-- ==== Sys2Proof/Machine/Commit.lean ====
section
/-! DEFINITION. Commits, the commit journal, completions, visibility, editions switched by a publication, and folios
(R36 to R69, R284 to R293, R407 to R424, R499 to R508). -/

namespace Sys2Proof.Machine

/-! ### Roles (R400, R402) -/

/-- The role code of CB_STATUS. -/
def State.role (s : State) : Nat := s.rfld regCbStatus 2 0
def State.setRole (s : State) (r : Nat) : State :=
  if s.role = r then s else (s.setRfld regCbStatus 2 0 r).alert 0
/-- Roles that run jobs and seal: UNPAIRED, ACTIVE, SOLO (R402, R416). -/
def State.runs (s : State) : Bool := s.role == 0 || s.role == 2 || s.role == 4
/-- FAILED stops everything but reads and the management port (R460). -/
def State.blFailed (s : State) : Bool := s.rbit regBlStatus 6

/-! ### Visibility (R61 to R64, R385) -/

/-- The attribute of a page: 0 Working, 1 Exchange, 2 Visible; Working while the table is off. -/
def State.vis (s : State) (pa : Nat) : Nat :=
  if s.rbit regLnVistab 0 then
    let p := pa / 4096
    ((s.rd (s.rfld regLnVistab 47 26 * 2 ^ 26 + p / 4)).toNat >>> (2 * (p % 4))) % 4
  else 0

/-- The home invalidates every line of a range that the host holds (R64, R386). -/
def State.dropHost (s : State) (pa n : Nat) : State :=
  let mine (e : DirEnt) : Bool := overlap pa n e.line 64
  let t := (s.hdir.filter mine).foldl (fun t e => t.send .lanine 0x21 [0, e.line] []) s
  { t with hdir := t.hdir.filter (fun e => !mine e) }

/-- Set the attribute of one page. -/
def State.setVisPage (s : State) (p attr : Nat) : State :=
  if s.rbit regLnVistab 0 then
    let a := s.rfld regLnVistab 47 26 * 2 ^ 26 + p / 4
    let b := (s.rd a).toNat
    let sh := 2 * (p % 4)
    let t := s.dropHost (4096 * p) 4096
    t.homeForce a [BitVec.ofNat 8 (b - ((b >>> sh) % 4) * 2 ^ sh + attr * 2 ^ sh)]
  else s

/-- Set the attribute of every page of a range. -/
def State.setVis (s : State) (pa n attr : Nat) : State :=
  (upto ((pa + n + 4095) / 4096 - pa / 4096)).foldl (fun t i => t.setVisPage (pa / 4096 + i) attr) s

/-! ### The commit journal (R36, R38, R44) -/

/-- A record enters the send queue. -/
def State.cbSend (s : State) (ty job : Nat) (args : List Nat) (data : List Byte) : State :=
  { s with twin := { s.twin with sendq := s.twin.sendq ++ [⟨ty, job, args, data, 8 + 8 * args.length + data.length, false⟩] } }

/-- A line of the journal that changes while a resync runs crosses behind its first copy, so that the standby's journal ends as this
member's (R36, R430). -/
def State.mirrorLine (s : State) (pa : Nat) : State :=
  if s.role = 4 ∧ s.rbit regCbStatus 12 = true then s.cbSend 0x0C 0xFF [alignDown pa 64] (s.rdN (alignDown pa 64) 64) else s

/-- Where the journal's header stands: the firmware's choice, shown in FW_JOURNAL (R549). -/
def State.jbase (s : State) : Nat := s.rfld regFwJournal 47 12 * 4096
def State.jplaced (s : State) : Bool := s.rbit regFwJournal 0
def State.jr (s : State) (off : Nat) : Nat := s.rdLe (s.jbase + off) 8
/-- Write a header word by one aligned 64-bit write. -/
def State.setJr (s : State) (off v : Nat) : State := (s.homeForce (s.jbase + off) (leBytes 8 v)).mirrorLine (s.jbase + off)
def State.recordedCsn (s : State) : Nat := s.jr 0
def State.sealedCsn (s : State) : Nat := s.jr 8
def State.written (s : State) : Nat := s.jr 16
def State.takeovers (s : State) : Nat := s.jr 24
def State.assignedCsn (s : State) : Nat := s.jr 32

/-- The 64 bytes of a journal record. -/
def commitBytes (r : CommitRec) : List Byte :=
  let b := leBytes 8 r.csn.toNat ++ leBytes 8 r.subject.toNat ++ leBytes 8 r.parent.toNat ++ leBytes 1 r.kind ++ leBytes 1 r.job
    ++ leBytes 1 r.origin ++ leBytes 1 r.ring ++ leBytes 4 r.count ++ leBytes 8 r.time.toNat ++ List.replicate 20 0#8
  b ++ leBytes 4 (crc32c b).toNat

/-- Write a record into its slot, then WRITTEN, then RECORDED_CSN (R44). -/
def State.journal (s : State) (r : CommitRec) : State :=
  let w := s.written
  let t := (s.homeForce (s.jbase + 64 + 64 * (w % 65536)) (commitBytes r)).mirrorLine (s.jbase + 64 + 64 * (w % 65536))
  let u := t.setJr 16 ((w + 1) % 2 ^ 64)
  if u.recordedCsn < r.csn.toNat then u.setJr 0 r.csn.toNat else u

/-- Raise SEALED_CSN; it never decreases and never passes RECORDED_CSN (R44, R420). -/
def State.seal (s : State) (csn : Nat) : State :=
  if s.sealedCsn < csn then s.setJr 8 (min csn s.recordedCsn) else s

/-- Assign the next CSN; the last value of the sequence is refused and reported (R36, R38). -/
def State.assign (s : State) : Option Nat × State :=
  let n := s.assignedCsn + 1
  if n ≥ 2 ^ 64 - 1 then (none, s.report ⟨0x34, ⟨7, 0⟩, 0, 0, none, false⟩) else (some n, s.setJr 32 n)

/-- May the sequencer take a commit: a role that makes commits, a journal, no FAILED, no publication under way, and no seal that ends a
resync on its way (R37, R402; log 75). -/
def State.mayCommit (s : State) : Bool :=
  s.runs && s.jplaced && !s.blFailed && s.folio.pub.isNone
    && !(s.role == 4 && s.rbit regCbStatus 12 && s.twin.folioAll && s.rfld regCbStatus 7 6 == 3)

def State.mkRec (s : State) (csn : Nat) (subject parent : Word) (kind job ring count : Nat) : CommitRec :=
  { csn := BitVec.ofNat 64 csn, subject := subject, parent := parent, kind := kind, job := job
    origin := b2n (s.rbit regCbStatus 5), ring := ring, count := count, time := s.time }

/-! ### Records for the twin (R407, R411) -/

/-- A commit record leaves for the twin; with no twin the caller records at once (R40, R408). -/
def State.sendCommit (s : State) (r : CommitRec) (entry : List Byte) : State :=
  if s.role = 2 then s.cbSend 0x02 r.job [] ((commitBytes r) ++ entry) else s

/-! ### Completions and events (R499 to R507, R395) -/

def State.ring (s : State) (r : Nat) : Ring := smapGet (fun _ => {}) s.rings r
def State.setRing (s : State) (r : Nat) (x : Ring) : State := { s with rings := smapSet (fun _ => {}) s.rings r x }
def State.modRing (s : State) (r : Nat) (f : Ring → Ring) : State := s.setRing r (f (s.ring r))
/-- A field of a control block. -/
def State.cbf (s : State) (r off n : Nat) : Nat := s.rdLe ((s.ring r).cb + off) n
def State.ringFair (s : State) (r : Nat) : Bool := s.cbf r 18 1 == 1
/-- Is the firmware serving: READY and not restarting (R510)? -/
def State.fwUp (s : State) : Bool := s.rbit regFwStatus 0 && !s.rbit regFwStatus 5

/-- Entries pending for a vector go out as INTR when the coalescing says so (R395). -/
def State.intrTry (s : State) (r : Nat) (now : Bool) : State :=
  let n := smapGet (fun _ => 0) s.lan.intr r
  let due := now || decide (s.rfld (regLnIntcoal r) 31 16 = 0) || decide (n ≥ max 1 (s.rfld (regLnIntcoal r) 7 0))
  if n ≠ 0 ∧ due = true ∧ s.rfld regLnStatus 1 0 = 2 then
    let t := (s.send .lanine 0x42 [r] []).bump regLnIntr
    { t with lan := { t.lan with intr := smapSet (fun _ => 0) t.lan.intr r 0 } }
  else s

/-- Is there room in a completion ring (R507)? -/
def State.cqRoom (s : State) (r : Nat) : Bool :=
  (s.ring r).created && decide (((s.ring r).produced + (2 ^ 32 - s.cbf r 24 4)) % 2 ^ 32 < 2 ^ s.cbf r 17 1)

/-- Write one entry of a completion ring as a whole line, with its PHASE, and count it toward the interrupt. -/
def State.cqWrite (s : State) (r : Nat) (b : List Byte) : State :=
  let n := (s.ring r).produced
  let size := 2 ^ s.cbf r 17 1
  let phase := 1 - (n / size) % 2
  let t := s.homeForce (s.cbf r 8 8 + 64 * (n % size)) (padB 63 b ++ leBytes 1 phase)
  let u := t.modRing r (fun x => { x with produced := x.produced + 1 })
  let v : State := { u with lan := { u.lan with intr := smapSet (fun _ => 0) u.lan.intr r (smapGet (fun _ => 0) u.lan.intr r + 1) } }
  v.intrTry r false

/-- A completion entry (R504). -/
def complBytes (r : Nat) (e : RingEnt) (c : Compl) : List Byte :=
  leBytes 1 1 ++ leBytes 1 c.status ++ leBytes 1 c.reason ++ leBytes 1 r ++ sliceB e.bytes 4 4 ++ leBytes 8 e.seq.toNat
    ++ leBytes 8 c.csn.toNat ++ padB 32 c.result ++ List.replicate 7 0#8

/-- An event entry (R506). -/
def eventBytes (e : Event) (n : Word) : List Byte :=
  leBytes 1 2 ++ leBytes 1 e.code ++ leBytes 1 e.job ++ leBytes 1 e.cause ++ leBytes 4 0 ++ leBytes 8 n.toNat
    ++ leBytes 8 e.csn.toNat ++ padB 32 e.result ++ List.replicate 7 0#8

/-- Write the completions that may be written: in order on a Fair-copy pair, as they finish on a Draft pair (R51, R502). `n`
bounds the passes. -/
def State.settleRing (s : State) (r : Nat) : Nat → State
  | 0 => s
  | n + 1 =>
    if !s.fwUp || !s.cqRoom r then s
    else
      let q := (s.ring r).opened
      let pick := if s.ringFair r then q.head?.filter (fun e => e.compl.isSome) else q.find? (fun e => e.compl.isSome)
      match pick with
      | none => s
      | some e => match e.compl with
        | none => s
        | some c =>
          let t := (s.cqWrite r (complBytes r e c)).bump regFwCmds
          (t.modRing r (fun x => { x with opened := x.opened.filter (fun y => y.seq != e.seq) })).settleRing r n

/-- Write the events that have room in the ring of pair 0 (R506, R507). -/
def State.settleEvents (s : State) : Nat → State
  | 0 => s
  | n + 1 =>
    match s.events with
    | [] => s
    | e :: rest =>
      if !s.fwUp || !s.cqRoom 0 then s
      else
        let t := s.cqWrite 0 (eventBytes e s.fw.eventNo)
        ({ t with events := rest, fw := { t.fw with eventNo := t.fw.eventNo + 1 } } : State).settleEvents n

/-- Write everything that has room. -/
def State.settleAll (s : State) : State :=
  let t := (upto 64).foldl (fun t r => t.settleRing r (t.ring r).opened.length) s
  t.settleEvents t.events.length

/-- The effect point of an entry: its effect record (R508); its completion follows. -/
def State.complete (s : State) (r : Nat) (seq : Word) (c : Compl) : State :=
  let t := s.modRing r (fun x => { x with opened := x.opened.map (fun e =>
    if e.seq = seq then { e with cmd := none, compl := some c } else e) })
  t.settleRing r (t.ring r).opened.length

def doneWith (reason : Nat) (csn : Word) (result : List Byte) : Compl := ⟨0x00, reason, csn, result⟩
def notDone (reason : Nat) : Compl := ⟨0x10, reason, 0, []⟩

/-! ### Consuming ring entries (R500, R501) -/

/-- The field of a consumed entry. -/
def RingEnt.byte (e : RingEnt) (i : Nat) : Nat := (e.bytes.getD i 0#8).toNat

------------------------

■ **PROBLEM STATEMENT**: Using the listing above, report each line that mentions the word "mirrorLine".

■ **RESPONSE**:
def State.mirrorLine (s : State) (pa : Nat) : State :=
def State.setJr (s : State) (off v : Nat) : State := (s.homeForce (s.jbase + off) (leBytes 8 v)).mirrorLine (s.jbase + off)
  let t := (s.homeForce (s.jbase + 64 + 64 * (w % 65536)) (commitBytes r)).mirrorLine (s.jbase + 64 + 64 * (w % 65536))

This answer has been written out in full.